Hacking The Car Wash

As the Internet of Things develops, we’re going to see more and more security issues present themselves whilst more items move online. We’ve heard recently about an (unnamed) German steel mill being hacked. Next up, renowned security researcher Billy Rios (known for hacking X-ray systems and airport baggage scanning systems) has now flagged up the potential vulnerabilities presented by car washes.

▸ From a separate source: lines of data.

-- ==== Sys2Proof/Config.lean ====
section
/-! DEFINITION. What is fixed for every F2 (R13, R15, R18, R23), and the free values: what the spec leaves open and the machine
goes on with. A free value is a constant without a body, so no proof can see what it is. -/

namespace Sys2Proof.Config

/-- Cores of the package (R15). -/
def cores : Nat := 768
/-- Columns of the package core grid (R15). -/
def coreCols : Nat := 24
/-- Rows of the package core grid (R15). -/
def coreRows : Nat := 32
/-- Bench bytes of a core (R13). -/
def benchBytes : Nat := 393216
/-- Accumulators of a core's MSM (R13, R193). -/
def msmSize : Nat := 65536
/-- Warp slots of a core; the planer slot counts as slot 16 (R13, R341). -/
def warpSlots : Nat := 16
/-- Operations a wait set holds (R100). -/
def setLimit : Nat := 64
/-- Request slots of a core for one Yefort port (R206). -/
def portSlots : Nat := 8
/-- Seam operand channels (R12, R17). -/
def seamChannels : Nat := 16
/-- Entries of a planer queue (R281). -/
def queueDepth : Nat := 16
/-- Unretired child grids of a workgroup (R323). -/
def launchLimit : Nat := 64

/-- FREE VALUE. How far the domain timebase has moved on at the n-th reading of it (R229). -/
opaque timeAdvance : Nat → Nat
/-- FREE VALUE. A byte that another member of a collective sends, or that arrives from outside the package (R285, R383). -/
opaque outsideByte : Nat → Byte
/-- FREE VALUE. An element that another member of a collective sends, in EF: the low bits of the word (R285, R383). -/
opaque memberElem : Nat → Word
/-- FREE VALUE. How the switches of a group, given by its index and its TREE, combine the members' elements: at 0 the place of this device's
among them, and at j + 1 the place of the j-th addition (R382, R383). -/
opaque switchOrder : Nat → Nat → Nat → Nat
/-- FREE VALUE. Whether the other members of a collective named the same KIND, EF, COUNT and ROOT (R285). -/
opaque collAgrees : Nat → Bool
/-- FREE VALUE. An element of a B tile that no MXLDB has loaded for the width class that an MXOP uses (R259, R270, R271): the
element's code in bits 23:0, a scale exponent in bits 31:24 and a format in bits 35:32. -/
opaque unheldTile : Nat → BitVec 36

end Sys2Proof.Config
end

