-- ==== Sys2Proof/Syntax.lean ====
section
/-! DEFINITION. The instructions of the F2: one constructor for each row of spec/opcode_table.json. The 241 rows with an
encoding carry their operand fields as the bit fields of R105 name them; the chain bit C and the stall count S (R89) belong
to the word and its group, not to the instruction, and are read beside it (Decode.lean). The last 35 rows are events of the
part with no encoding; their operands say which unit of the state the event happens to. -/

namespace Sys2Proof

/-- A request of another device of the load-store domain (R205, R247): a plain read or write, or an atomic (R220). -/
inductive DomainRequest where
  | read (addr size : Nat)
  | write (addr : Nat) (data : List (BitVec 8))
  | atomic (addr : Nat) (fn : BitVec 4) (wide : Bool) (value new : BitVec 64)
deriving DecidableEq, Repr

/-- A host access over CXL.mem or a BAR (R376): a read, or a write of bytes, at a device physical address (R182). -/
structure HostAccess where
  addr : Nat
  size : Nat
  write : Option (List (BitVec 8))
deriving DecidableEq, Repr

/-- A request of a context to an address of host memory that the host fails (R377). -/
structure HostFailure where
  ctx : Nat
  addr : Nat
deriving DecidableEq, Repr

/-- One part of a bring-up step (R385) whose first `attempts` trials fail. Parts number die pairs, stacks, I-dies or ports. -/
structure BootFailure where
  step : Nat
  part : Nat
  attempts : Nat
deriving DecidableEq, Repr

/-- The modes of the x16 port (R375). -/
inductive PortMode where
  | cxl31 | cxl20 | pcie6 | pcie5
deriving DecidableEq, Repr

/-- What bring-up meets outside the package (R12, R375, R385): failing parts by their physical numbers, seam modules that cannot be
repaired, the device and domain numbers the switches give, and the newest generation that the host's switch offers. -/
structure BootInputs where
  failures : List BootFailure
  badModules : List Nat
  devnum : BitVec 10
  domain : BitVec 12
  port : PortMode
deriving DecidableEq, Repr
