/-- Opcode 0x3E: TRAP, TRET, LAUNCH, LWAIT, EXIT, JIGHINT, BRKPT. -/
def decodeOp3E (x : BitVec 22) : Except Reject Instr :=
  match x.extractLsb' 0 4 with
  | 0#4 => .ok (.trap (x.extractLsb' 4 18))
  | 1#4 => fieldsOk (x.extractLsb' 4 18 == 0#18) .tret
  | 2#4 => fieldsOk (x.extractLsb' 4 6 == 0#6) (.launch (x.extractLsb' 16 6) (x.extractLsb' 10 6))
  | 3#4 => fieldsOk (x.extractLsb' 4 6 == 0#6 && x.extractLsb' 16 6 == 0#6) (.lwait (x.extractLsb' 10 6))
  | 4#4 => fieldsOk (x.extractLsb' 4 18 == 0#18) .exit
  | 5#4 => fieldsOk (x.extractLsb' 18 4 == 0#4) (.jighint (x.extractLsb' 16 2) (x.extractLsb' 10 6) (x.extractLsb' 4 6))
  | 6#4 => .ok (.brkpt (x.extractLsb' 4 18))
  | _ => .error .function

/-- Opcode 0x3F: NOP. -/
def decodeOp3F (x : BitVec 22) : Except Reject Instr :=
  fieldsOk (x.extractLsb' 0 22 == 0#22) .nop

/-- The instruction of an opcode and its operand bits (R109), reserved values not yet refused. -/
def decodeShape (op : BitVec 6) (x : BitVec 22) : Except Reject Instr :=
  match op with
  | 0x01#6 => decodeOp01 x
  | 0x02#6 => decodeOp02 x
  | 0x03#6 => decodeOp03 x
  | 0x04#6 => decodeOp04 x
  | 0x05#6 => decodeOp05 x
  | 0x06#6 => decodeOp06 x
  | 0x07#6 => decodeOp07 x
  | 0x08#6 => decodeOp08 x
  | 0x09#6 => decodeOp09 x
  | 0x0A#6 => decodeOp0A x
  | 0x0B#6 => decodeOp0B x
  | 0x0C#6 => decodeOp0C x
  | 0x0D#6 => decodeOp0D x
  | 0x0E#6 => decodeOp0E x
  | 0x0F#6 => decodeOp0F x
  | 0x10#6 => decodeOp10 x
  | 0x11#6 => decodeOp11 x
  | 0x12#6 => decodeOp12 x
  | 0x13#6 => decodeOp13 x
  | 0x14#6 => decodeOp14 x
  | 0x15#6 => decodeOp15 x
  | 0x16#6 => decodeOp16 x
  | 0x17#6 => decodeOp17 x
  | 0x18#6 => decodeOp18 x
  | 0x19#6 => decodeOp19 x
  | 0x1A#6 => decodeOp1A x
  | 0x1B#6 => decodeOp1B x
  | 0x1C#6 => decodeOp1C x
  | 0x1D#6 => decodeOp1D x
  | 0x20#6 => decodeOp20 x
  | 0x21#6 => decodeOp21 x
  | 0x22#6 => decodeOp22 x
  | 0x23#6 => decodeOp23 x
  | 0x24#6 => decodeOp24 x
  | 0x25#6 => decodeOp25 x
  | 0x26#6 => decodeOp26 x
  | 0x27#6 => decodeOp27 x
  | 0x28#6 => decodeOp28 x
  | 0x29#6 => decodeOp29 x
  | 0x2A#6 => decodeOp2A x
  | 0x2B#6 => decodeOp2B x
  | 0x2C#6 => decodeOp2C x
  | 0x2D#6 => decodeOp2D x
  | 0x2E#6 => decodeOp2E x
  | 0x30#6 => decodeOp30 x
  | 0x31#6 => decodeOp31 x
  | 0x32#6 => decodeOp32 x
  | 0x33#6 => decodeOp33 x
  | 0x34#6 => decodeOp34 x
  | 0x35#6 => decodeOp35 x
  | 0x36#6 => decodeOp36 x
  | 0x37#6 => decodeOp37 x
  | 0x38#6 => decodeOp38 x
  | 0x39#6 => decodeOp39 x
  | 0x3A#6 => decodeOp3A x
  | 0x3B#6 => decodeOp3B x
  | 0x3C#6 => decodeOp3C x
  | 0x3D#6 => decodeOp3D x
  | 0x3E#6 => decodeOp3E x
  | 0x3F#6 => decodeOp3F x
  | _ => .error .opcode

/-- The instruction of an opcode and its operand bits: reserved values refused (R92). -/
def decodeBody (op : BitVec 6) (x : BitVec 22) : Except Reject Instr :=
  match decodeShape op x with
  | .ok i => if i.wf then .ok i else .error .value
  | .error e => .error e

/-- Reads one instruction word (R89). -/
def decode (w : Word) : Except Reject Decoded :=
  match decodeBody (w.extractLsb' 22 6) (w.extractLsb' 0 22) with
  | .ok i => .ok ⟨w.getLsbD 31, w.extractLsb' 28 3, i⟩
  | .error e => .error e

/-- The opcode of a word, which ILLEGAL_OP reports (R352). -/
def opcodeOf (w : Word) : BitVec 6 := w.extractLsb' 22 6

/-- The word of four bytes, the first at the lowest address (R89). -/
def wordOfBytes (b0 b1 b2 b3 : Byte) : Word := b3 ++ b2 ++ b1 ++ b0

/-- The four bytes of a word, lowest address first (R89). -/
def bytesOfWord (w : Word) : List Byte :=
  [w.extractLsb' 0 8, w.extractLsb' 8 8, w.extractLsb' 16 8, w.extractLsb' 24 8]

/-- Reads the instruction at the head of a list of bytes and gives the bytes after it. -/
def decodeBytes : List Byte → Except Reject (Decoded × List Byte)
  | b0 :: b1 :: b2 :: b3 :: rest =>
    match decode (wordOfBytes b0 b1 b2 b3) with
    | .ok i => .ok (i, rest)
    | .error e => .error e
  | _ => .error .opcode

/-- The instruction that the decoder reads from bits w numbered as spec/opcode_table.json numbers them. Every row has 32 bits. -/
def decodeTableWord (nbits w : Nat) : Option Instr :=
  if nbits ≤ 32 then
    match decodeBytes (bytesOfWord (BitVec.ofNat 32 (w % 2 ^ nbits))) with
    | .ok (i, _) => some i.instr
    | .error _ => none
  else none
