-- ==== Sys2Proof/Machine/Translate.lean ====
section
/-! DEFINITION. Address translation (R23, R201, R359, R360): a walk as a recursion on the list of levels. -/

namespace Sys2Proof.Machine

/-- A walk that stopped: reason and level (R360). -/
structure WalkFault where
  reason : Nat
  level : Nat
deriving DecidableEq, Repr

/-- DETAIL of a translation fault (R352): level in bits 2:0, reason in bits 5:3. -/
def WalkFault.detail (w : WalkFault) : BitVec 18 := BitVec.ofNat 18 (w.level + 8 * w.reason)

/-- One level of the walk (R359). -/
structure Level where
  num : Nat
  /-- The lowest bit of its index, which is also the size of a leaf's page. -/
  shift : Nat
  bits : Nat
  leafOk : Bool
  /-- Bytes of the next level's table; 0 at the last level. -/
  nextSize : Nat
deriving DecidableEq, Repr

/-- The five levels (R359). -/
def levels : List Level :=
  [⟨0, 48, 9, false, 4096⟩, ⟨1, 39, 9, false, 16384⟩, ⟨2, 28, 11, true, 512⟩, ⟨3, 22, 6, true, 256⟩, ⟨4, 17, 5, true, 0⟩]

/-- A virtual address is canonical (R23): bits 63:57 equal bit 56. -/
def canonicalVa (va : Dword) : Bool :=
  let top := bitsAt va 56 8
  top == 0 || top == 255

/-- n bytes at a lie wholly in the device's own HBM (R360). -/
def State.inHbm (s : State) (a n : Nat) : Bool :=
  match s.canon a, s.canon (a + n - 1) with
  | some x, some y => decide (x < linearEnd) && decide (y < linearEnd)
  | _, _ => false

/-- A physical address names HBM of the device itself, fitted or not (R201, R360): through either window, or through the domain window. -/
def State.namesHbm (s : State) (a : Nat) : Bool :=
  let low := if domainBase ≤ a ∧ a < domainEnd ∧ (a - domainBase) / 2 ^ 40 = s.devnum.toNat then a % 2 ^ 40 else a
  decide (low < linearEnd) || (decide (interBase ≤ low) && decide (low < interEnd))

/-- Eight bytes at a physical address, as the walker reads them. -/
def State.readPhys64 (s : State) (a : Nat) : Nat :=
  match s.physLocs a 8 with
  | some ls => s.readLocs ls
  | none => 0

/-- The page kind of a leaf entry (R359). -/
def kindOf (c : Nat) : Kind := if c = 1 then .so else if c = 2 then .uo else .rc

/-- The walk from a table of one level on (R359, R360). The conditions of an entry are examined in the order of their reasons. -/
def State.walkFrom (s : State) (va : Dword) : List Level → Nat → Except WalkFault Page
  | [], _ => .error ⟨3, 4⟩
  | l :: rest, table =>
    if !s.inHbm table (8 * 2 ^ l.bits) then .error ⟨6, l.num⟩
    else
      let e := s.readPhys64 (table + 8 * bitsAt va l.shift l.bits)
      let leaf := e / 2 % 2 == 1
      let addr := e / 2 ^ 8 % 2 ^ 44 * 2 ^ 8
      let kind := e / 2 ^ 52 % 4
      let comp := e / 2 ^ 54 % 2 == 1
      if e % 2 = 0 then .error ⟨0, l.num⟩
      else if e / 2 ^ 59 ≠ 0 ∨ e / 4 % 64 ≠ 0 ∨ (leaf = false ∧ e / 2 ^ 52 % 128 ≠ 0) ∨ (leaf = true ∧ kind = 3) then .error ⟨1, l.num⟩
      else if (leaf = true ∧ l.leafOk = true ∧ addr % 2 ^ l.shift ≠ 0) ∨ (leaf = false ∧ l.nextSize ≠ 0 ∧ addr % l.nextSize ≠ 0) then
        .error ⟨2, l.num⟩
      else if leaf then
        (if !l.leafOk then .error ⟨3, l.num⟩
         else if comp && !(s.namesHbm addr) then .error ⟨4, l.num⟩
         else .ok ⟨addr, l.shift, kindOf kind, comp, e / 2 ^ 56 % 2 == 1, e / 2 ^ 57 % 2 == 1, e / 2 ^ 58 % 2 == 1⟩)
      else if l.nextSize = 0 then .error ⟨3, l.num⟩
      else s.walkFrom va rest addr

/-- The walk of a virtual address by the tables as they stand. A context without a valid entry of the context table has no translation. -/
def State.walk (s : State) (c : Nat) (va : Dword) : Except WalkFault Page :=
  if !canonicalVa va then .error ⟨5, 0⟩
  else
    match s.ctxEntry c with
    | none => .error ⟨0, 0⟩
    | some e => s.walkFrom va levels (e.ptroot.toNat * 4096)

/-- A kept translation covers a virtual address (R361). -/
def Kept.covers (k : Kept) (c : Nat) (va : Dword) : Bool := k.ctx == c && k.va.toNat / 2 ^ k.page.shift == va.toNat / 2 ^ k.page.shift

/-- The page of a virtual address in a context: of a translation kept from an earlier walk, or of a walk (R361). -/
def State.translate (s : State) (c : Nat) (va : Dword) : Except WalkFault Page :=
  match s.kept.find? (fun k => k.covers c va) with
  | some k => .ok k.page
  | none => s.walk c va

/-- A translation is kept (R361), in place of an earlier one for the address. -/
def State.keepTranslation (s : State) (c : Nat) (va : Dword) : State :=
  match s.walk c va with
  | .ok p => { s with kept := ⟨c, va, p⟩ :: s.kept.filter (fun k => !k.covers c va) }
  | .error _ => { s with kept := s.kept.filter (fun k => !k.covers c va) }

/-- A translation invalidation of a context completes (R361, R380). -/
def State.forgetTranslations (s : State) (c : Nat) : State := { s with kept := s.kept.filter (fun k => k.ctx != c) }

/-- The physical address of a virtual address on its page. -/
def Page.phys (p : Page) (va : Dword) : Nat := p.pa + va.toNat % 2 ^ p.shift

end Sys2Proof.Machine
end

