/-- The element of K-row k and column cl of a top-edge core's bench, as the tile keeps it (R270). -/
def State.tileCode (s : State) (c : Cmd) (part team core boff soff bstride : Nat) (mb : BitVec 4) (k cl : Nat) : BitVec 24 :=
  let read (i : Nat) : Nat :=
    let p := tilePlace boff soff bstride mb k cl i
    c.orRead part i p.2 (s.coreBench team core p.1 p.2)
  if isLq2 mb then BitVec.ofNat 24 (read 1 + (lqK (read 0) (k % 8) + 2).toNat * 2 ^ 16 + lqCoset (read 0) * 2 ^ 18)
  else BitVec.ofNat 24 (read 0)

/-- The element of K-row k and column col of MXLDB's tile is read (R270). -/
def State.loadTileElem (s : State) (id : Nat) (c : Cmd) (part boff soff bstride : Nat) (mb : BitVec 4) (k col : Nat) : State :=
  match s.wg? c.wg, (topEdge c.leader (shapeCores c.shape).2)[col / 8]? with
  | some g, some top => s.modCmd id (fun x => { x with
      loaded := Table.put 0 x.loaded (256 * k + col) (s.tileCode c part g.team top boff soff bstride mb k (col % 8)) })
  | _, _ => s

/-- The tile that an MXLDB has loaded takes the place of the one before, with its format and its scale (R270). Where the bond has been broken for a
save already, it is the image's (R256, R366). -/
def State.endTile (s : State) (c : Cmd) (tile : Table (BitVec 24)) (mb : BitVec 4) (sb : BitVec 8) : State :=
  match (s.teamOf c.wg).bind (fun tid => (s.team? tid).map (fun t => (tid, t))) with
  | none => s
  | some (tid, t) =>
    if t.state.goesOn then s.modCore c.leader (fun x => { x with tile := tile, tileFmt := some mb, tileScale := sb })
    else s.setTeam tid { t with savedBonds := t.savedBonds.map (fun b =>
      if b.formed && t.cores.getD b.leader 768 == c.leader then { b with tile := tile, tileFmt := some mb, tileScale := sb } else b) }

/-- Infinities of both signs stand among addends (R79). -/
def oppositeInf (xs : List FVal) : Bool := xs.contains (.inf false) && xs.contains (.inf true)

/-- The exact sum of addends, from the first on (R80). -/
def exactSum : List FVal → FVal
  | [] => .num false 0 0
  | x :: xs => xs.foldl (fun t y => (t.add .rne y).1) x

/-- One PE row: its exact sum of products added to the partial sum that enters it, with one rounding (R80). The sum has no order, so
infinities of opposite signs among its addends raise INV wherever they stand, a NaN among them or not (assumption log 70). -/
def peRow (w : Nat) (a b : Nat → FVal) (p : BitVec 40 × BitVec 5) (r : Nat) : BitVec 40 × BitVec 5 :=
  let ms := (List.range w).map (fun i => (a (r * w + i)).mul (b (r * w + i)))
  let q := addAF40 (decodeAF40 p.1) (exactSum (ms.map Prod.fst))
  let raised := ms.foldl (fun f m => f ||| m.2) 0
  (q.1, p.2 ||| raised ||| flagIf (oppositeInf (decodeAF40 p.1 :: ms.map Prod.fst)) fINV ||| q.2)

/-- One accumulator updated with row a and column b of the tile (R80): its new value and the flags. -/
def updateAcc (rows w : Nat) (a b : Nat → FVal) (acc : BitVec 40) : BitVec 40 × BitVec 5 :=
  let p := (List.range rows).foldl (peRow w a b) (0, 0)
  let q := addAF40 (decodeAF40 acc) (decodeAF40 p.1)
  (q.1, p.2 ||| q.2)

/-- The leader's engine holds a B tile that was loaded for the width class of an MXOP (R270, R271). It holds none where each
MXLDB that R271 asks for was cancelled (R259). -/
def tileHeld (core : Core) (ma : BitVec 4) : Bool := core.tileFmt.any (fun mb => wide16 mb == wide16 ma)

/-- The element of K-row k and column col that a PE holds (R78, R270): a free value where no tile is held. -/
def State.tileElem (s : State) (core : Core) (ma : BitVec 4) (k col : Nat) : FVal :=
  if tileHeld core ma then tileValue (core.tileFmt.getD ma) core.tileScale (Table.getD core.tile (256 * k + col) 0)
  else
    let x := Config.unheldTile (s.free + 256 * k + col)
    let mb := x.extractLsb' 32 4
    let code := x.extractLsb' 0 24
    tileValue mb (x.extractLsb' 24 8) (if isLq2 mb then code else BitVec.ofNat 24 (code.toNat % 2 ^ (8 * elemBytes mb)))

/-- The next A row of an MXOP (R271): it updates the reservations that the MXOP was checked against. -/
def State.mxRow (s : State) (id : Nat) (c : Cmd) : State :=
  match c.kind, s.wg? c.wg with
  | .mxop aoff _ acc astride ma sa, some g =>
    let rc := shapeCores c.shape
    let m := c.cursor
    let w := dotWidth ma
    let es := elemBytes ma
    let core := s.core c.leader
    let av := (leftEdge c.leader rc.1).zipIdx.flatMap (fun l => (List.range (8 * w)).map (fun kl =>
      (matrixElem ma (c.orRead m (8 * w * l.2 + kl) es (s.coreBench g.team l.1 (aoff + m * astride + kl * es) es))).scale sa.toInt))
    let a (k : Nat) : FVal := av.getD k (.num false 0 0)
    let step (q : State × List (BitVec 5)) (col : Nat) : State × List (BitVec 5) :=
      match c.holders[col / 8]? with
      | none => q
      | some wid =>
        let i := acc + 8 * m + col % 8
        let old := Table.getD (((q.1.warp? wid).map Warp.msm).getD []) i 0
        let r := updateAcc (8 * rc.1) w a (fun k => s.tileElem core ma k col) old
        (q.1.modWarp wid (fun x => { x with msm := Table.put 0 x.msm i r.1 }), q.2 ++ [r.2])
    let q := (List.range (8 * rc.2)).foldl step (s, [])
    let t := if tileHeld core ma then q.1 else { q.1 with free := q.1.free + 2 ^ 20 }
    (t.engineFlags id c.wg engME q.2).modCmd id (fun x => { x with cursor := x.cursor + 1, wordsRead := x.wordsRead.filter (fun w => w.1 != m) })
  | _, _ => s

/-- Accumulator n of an MSMRD, row by row and column by column (R276). Its read and its ZERO write are one action, between which no row update of an
unordered MXOP falls (R277; DESIGN CHOICE, assumption log 110). -/
def State.readAcc (s : State) (c : Cmd) (doff acc dstride : Nat) (tf rm : BitVec 3) (zero : Bool) (n : Nat) : State × List (BitVec 5) :=
  let f := CvtFmt.ofIndex tf.toNat
  let es := f.width / 8
  let x := Table.getD (((s.warp? c.warp).map Warp.msm).getD []) (acc + n) 0
  let r := f.narrow (Rm.ofCode rm.toNat) (decodeAF40 x)
  let ls := benchLocs c.wg (doff + n / 8 * dstride + n % 8 * es) es
  let s := (s.overwritten ls).writeLocs ls r.bits
  ((if zero then s.modWarp c.warp (fun w => { w with msm := Table.put 0 w.msm (acc + n) 0 }) else s), [r.flags])

/-! ### COLL and CBULK (R285, R286) -/

/-- The format of a COLL element (R285). -/
def collFmt (ef : Nat) : Fmt := if ef = 0 then .fp32 else if ef = 1 then .bf16 else .e4m3

/-- Two addends of a switch added with one rounding (R383). -/
def switchAdd (x y : FVal) : FVal × BitVec 5 :=
  let r := roundVal .fp32 .rne (x.add .rne y)
  (decodeF .fp32 r.bits, r.flags)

The car wash isn’t necessarily something that jumps to the top of the list when considering the varied security threats that are out there in the big bad world. After all, it’s a large, stationery piece of heavy equipment that only ever gets installed in certain controlled locations (namely petrol stations). But after showing that he could guess a default password on the machine’s web interface to take over control of the system controlling the car wash from afar, Rios points out:-

“[If] a hacker shuts off a heater, it’s not so bad. But if there are moving parts, they’re totally going to hurt [someone] and do damage…I think there should be some distinction between those sort of devices. Turning on and off the lights is cool, but if you create something that causes something to move, you can’t allow them [the manufacturers] to voluntarily opt into security.”

“…These machines are very dangerous, and typically, when you have these machines installed someplace, they are only able to be operated by qualified technicians. They could hurt someone. So when you start putting these things online, it changes the threat model dramatically”.

Sounds just like a scene at the start of a sci-fi film, doesn’t it?